Work item: Produce word for word the lines of the data below running from the one that has "theorem key_CTX_MIGRATE (i" to the one that has "refine isRow_of _ _ _ _ _ _ (by unfold K.CTX_MIGRATE;", inclusive, and no others.

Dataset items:
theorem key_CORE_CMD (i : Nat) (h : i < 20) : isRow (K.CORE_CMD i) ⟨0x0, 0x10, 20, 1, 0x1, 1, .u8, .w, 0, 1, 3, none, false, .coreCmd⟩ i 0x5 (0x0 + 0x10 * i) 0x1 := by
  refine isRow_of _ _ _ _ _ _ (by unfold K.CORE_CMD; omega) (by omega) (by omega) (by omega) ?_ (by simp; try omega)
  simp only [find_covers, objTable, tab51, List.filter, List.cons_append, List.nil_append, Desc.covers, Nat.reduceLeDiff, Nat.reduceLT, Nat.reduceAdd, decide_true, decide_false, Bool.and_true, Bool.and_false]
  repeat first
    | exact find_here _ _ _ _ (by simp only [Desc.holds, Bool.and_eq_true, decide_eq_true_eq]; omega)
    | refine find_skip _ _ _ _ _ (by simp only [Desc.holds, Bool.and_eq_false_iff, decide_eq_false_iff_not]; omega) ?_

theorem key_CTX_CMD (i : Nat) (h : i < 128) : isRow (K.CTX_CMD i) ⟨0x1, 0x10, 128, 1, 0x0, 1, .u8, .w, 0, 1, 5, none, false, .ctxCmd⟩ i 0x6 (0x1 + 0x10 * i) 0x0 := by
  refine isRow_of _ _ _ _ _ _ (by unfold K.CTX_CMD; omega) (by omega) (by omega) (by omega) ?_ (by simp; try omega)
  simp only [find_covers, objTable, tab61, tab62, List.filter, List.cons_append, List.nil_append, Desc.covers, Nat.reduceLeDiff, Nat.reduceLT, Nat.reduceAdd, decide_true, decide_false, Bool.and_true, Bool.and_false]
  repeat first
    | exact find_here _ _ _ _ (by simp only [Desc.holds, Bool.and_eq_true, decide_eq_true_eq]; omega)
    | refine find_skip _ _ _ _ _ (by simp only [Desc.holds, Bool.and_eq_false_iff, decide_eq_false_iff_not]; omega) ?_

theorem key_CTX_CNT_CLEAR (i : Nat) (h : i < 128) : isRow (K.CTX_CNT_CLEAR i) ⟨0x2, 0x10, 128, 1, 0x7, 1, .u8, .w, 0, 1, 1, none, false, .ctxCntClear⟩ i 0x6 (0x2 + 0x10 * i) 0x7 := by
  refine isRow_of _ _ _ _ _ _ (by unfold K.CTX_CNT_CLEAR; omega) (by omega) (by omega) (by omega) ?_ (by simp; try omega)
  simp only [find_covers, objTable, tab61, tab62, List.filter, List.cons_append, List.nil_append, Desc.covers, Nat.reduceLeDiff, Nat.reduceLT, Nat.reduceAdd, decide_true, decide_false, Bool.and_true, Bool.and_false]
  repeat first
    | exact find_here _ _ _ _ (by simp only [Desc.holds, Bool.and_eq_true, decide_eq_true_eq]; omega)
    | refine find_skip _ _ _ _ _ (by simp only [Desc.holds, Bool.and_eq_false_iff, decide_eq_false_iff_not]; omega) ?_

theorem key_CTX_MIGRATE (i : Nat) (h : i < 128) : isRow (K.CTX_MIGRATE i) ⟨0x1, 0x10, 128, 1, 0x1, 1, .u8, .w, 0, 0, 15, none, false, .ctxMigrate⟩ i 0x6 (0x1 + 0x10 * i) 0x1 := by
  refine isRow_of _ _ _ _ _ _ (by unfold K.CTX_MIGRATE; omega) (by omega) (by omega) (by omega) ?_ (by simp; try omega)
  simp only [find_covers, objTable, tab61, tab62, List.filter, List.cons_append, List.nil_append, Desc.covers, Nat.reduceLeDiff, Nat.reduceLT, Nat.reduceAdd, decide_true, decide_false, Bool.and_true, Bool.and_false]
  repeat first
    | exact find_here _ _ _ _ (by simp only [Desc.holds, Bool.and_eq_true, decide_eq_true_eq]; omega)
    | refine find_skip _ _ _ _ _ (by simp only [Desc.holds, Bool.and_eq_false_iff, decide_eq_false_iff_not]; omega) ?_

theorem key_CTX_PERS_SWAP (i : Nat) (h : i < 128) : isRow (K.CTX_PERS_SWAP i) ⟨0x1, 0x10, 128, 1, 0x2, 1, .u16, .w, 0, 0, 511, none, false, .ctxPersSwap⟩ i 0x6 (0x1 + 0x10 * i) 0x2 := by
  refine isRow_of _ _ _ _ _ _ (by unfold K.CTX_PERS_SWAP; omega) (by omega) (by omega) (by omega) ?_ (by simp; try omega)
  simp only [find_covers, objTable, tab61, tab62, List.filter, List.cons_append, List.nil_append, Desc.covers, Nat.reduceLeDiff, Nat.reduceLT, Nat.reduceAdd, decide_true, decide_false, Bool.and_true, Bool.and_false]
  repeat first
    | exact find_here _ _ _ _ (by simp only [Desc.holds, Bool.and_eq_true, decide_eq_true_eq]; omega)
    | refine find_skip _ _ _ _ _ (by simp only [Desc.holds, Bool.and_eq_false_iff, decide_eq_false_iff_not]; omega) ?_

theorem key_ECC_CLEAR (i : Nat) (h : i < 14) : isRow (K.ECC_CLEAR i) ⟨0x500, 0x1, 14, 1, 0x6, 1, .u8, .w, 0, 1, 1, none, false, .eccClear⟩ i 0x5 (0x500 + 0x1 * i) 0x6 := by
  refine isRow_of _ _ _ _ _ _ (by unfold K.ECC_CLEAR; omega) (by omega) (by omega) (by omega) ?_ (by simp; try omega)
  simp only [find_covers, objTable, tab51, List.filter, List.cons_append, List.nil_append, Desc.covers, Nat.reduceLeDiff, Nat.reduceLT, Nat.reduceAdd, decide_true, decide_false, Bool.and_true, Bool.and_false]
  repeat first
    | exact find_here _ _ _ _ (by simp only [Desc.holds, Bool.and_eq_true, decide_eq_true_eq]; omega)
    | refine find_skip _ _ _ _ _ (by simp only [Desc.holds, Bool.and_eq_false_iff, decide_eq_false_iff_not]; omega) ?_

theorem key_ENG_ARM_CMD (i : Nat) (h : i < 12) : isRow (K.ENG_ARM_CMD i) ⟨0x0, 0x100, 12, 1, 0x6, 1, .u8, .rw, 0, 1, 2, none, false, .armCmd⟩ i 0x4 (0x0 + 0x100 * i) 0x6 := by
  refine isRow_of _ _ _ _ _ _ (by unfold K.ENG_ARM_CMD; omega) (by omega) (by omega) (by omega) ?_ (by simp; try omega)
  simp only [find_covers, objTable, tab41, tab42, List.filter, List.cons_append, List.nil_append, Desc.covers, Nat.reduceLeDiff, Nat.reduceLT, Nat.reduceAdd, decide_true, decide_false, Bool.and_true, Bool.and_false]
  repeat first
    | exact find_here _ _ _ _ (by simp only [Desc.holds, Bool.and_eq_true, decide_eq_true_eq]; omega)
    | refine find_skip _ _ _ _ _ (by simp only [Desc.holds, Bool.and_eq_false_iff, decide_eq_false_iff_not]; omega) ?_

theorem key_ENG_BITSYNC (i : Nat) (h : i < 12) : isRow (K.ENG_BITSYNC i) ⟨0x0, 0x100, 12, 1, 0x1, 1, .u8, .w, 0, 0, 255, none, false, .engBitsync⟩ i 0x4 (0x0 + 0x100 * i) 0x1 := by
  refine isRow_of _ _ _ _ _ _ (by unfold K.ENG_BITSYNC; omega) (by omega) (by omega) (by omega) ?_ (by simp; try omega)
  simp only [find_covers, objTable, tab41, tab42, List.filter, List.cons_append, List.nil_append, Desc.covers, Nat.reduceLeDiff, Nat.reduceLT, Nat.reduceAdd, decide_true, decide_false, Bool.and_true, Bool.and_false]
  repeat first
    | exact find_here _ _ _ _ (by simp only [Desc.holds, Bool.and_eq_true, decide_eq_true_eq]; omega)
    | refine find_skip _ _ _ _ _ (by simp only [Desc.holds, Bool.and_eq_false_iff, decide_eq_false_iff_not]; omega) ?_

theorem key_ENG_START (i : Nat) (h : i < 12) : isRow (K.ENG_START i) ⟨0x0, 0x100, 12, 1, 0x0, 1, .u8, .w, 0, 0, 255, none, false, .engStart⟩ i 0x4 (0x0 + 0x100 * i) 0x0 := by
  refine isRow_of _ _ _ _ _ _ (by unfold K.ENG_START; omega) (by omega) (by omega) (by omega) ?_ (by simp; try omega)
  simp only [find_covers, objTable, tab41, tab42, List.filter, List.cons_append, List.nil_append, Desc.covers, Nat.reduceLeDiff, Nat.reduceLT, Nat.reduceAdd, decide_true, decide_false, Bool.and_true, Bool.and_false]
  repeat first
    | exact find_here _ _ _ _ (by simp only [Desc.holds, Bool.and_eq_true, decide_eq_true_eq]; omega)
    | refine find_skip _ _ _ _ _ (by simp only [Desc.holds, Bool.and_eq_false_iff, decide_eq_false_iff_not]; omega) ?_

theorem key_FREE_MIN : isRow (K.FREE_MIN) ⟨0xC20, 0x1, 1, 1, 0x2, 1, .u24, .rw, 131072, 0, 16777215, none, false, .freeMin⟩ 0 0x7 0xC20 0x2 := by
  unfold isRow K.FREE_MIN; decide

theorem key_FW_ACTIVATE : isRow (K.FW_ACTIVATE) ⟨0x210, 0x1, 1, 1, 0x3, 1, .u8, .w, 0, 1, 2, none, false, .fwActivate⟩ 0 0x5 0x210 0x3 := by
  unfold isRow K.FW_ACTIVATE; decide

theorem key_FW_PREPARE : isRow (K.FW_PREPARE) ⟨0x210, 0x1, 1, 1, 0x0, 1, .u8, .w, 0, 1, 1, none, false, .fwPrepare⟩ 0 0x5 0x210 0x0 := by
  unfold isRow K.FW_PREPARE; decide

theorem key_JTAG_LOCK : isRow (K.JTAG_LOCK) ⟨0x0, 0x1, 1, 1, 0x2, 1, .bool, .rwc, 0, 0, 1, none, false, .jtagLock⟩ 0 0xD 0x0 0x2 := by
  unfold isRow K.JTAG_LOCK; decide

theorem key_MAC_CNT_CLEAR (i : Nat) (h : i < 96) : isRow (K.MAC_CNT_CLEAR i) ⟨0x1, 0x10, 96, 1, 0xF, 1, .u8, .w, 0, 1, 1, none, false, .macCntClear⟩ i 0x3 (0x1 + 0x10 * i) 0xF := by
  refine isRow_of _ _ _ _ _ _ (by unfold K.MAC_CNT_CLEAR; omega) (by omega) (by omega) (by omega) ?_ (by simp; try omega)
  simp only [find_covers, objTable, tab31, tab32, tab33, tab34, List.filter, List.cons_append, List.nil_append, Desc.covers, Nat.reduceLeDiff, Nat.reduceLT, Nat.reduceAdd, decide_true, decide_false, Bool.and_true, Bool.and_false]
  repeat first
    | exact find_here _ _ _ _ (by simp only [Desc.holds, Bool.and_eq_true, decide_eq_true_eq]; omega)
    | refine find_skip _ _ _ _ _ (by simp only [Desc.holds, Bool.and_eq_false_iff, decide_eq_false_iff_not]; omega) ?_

---

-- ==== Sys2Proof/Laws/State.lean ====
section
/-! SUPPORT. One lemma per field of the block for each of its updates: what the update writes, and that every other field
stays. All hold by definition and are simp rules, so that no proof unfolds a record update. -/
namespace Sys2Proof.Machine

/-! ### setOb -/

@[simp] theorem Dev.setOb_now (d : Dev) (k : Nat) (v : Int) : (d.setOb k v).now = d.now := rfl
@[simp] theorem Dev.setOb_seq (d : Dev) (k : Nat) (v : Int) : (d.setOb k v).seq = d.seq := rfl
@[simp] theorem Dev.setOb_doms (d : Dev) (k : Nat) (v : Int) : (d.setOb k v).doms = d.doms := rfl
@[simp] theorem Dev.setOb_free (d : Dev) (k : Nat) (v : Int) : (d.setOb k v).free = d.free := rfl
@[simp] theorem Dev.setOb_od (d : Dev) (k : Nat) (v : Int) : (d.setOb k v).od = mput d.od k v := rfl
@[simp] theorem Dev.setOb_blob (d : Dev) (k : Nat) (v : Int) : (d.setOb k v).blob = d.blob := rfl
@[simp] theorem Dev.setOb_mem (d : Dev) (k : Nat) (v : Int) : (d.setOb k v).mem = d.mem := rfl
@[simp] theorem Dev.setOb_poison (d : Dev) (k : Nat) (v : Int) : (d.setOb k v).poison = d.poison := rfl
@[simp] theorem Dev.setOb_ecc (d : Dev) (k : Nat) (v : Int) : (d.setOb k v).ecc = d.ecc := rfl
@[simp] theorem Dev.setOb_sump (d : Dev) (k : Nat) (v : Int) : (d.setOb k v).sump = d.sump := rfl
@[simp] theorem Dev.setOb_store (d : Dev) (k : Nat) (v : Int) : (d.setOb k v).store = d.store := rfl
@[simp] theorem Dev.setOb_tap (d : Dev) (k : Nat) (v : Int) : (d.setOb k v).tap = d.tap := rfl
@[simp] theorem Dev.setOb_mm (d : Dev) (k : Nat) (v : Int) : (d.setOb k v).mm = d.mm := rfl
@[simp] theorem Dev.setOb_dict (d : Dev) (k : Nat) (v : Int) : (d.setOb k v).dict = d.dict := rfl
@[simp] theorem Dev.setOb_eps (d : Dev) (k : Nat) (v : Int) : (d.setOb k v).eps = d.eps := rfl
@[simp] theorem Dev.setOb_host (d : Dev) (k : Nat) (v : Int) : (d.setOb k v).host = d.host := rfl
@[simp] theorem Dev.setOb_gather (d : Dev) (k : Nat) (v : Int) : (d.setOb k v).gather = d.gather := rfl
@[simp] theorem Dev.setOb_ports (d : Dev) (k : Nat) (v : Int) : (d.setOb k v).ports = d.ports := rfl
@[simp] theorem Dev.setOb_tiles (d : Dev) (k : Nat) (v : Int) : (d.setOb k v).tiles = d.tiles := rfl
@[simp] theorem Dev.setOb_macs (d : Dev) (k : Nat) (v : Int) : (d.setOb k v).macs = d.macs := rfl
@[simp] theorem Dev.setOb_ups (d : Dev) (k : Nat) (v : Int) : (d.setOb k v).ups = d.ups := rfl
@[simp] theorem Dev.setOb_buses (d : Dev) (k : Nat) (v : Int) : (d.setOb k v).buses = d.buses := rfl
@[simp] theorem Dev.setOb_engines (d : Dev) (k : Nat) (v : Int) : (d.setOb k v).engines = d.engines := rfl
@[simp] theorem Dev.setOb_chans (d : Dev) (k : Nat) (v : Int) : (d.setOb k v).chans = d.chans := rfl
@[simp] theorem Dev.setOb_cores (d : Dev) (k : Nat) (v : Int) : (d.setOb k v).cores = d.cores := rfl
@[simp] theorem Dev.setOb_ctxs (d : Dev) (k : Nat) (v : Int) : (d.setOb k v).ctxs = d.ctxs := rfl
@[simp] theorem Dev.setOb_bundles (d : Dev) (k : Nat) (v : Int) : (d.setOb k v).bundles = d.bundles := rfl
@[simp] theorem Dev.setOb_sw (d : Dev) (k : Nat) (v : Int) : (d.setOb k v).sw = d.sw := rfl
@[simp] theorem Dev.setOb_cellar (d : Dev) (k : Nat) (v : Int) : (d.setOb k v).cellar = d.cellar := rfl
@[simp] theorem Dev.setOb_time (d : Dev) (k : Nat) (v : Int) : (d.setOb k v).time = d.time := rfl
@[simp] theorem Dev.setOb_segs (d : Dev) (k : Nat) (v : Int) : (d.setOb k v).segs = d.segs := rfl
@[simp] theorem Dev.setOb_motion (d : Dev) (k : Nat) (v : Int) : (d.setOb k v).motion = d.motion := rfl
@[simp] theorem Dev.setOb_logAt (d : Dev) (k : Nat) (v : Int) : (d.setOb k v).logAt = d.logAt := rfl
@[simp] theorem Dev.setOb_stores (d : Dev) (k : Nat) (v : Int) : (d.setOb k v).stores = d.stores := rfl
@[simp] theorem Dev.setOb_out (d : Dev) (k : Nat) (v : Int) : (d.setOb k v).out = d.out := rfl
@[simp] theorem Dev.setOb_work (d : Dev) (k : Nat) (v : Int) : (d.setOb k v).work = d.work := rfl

Task output:
theorem key_CTX_MIGRATE (i : Nat) (h : i < 128) : isRow (K.CTX_MIGRATE i) ⟨0x1, 0x10, 128, 1, 0x1, 1, .u8, .w, 0, 0, 15, none, false, .ctxMigrate⟩ i 0x6 (0x1 + 0x10 * i) 0x1 := by
  refine isRow_of _ _ _ _ _ _ (by unfold K.CTX_MIGRATE; omega) (by omega) (by omega) (by omega) ?_ (by simp; try omega)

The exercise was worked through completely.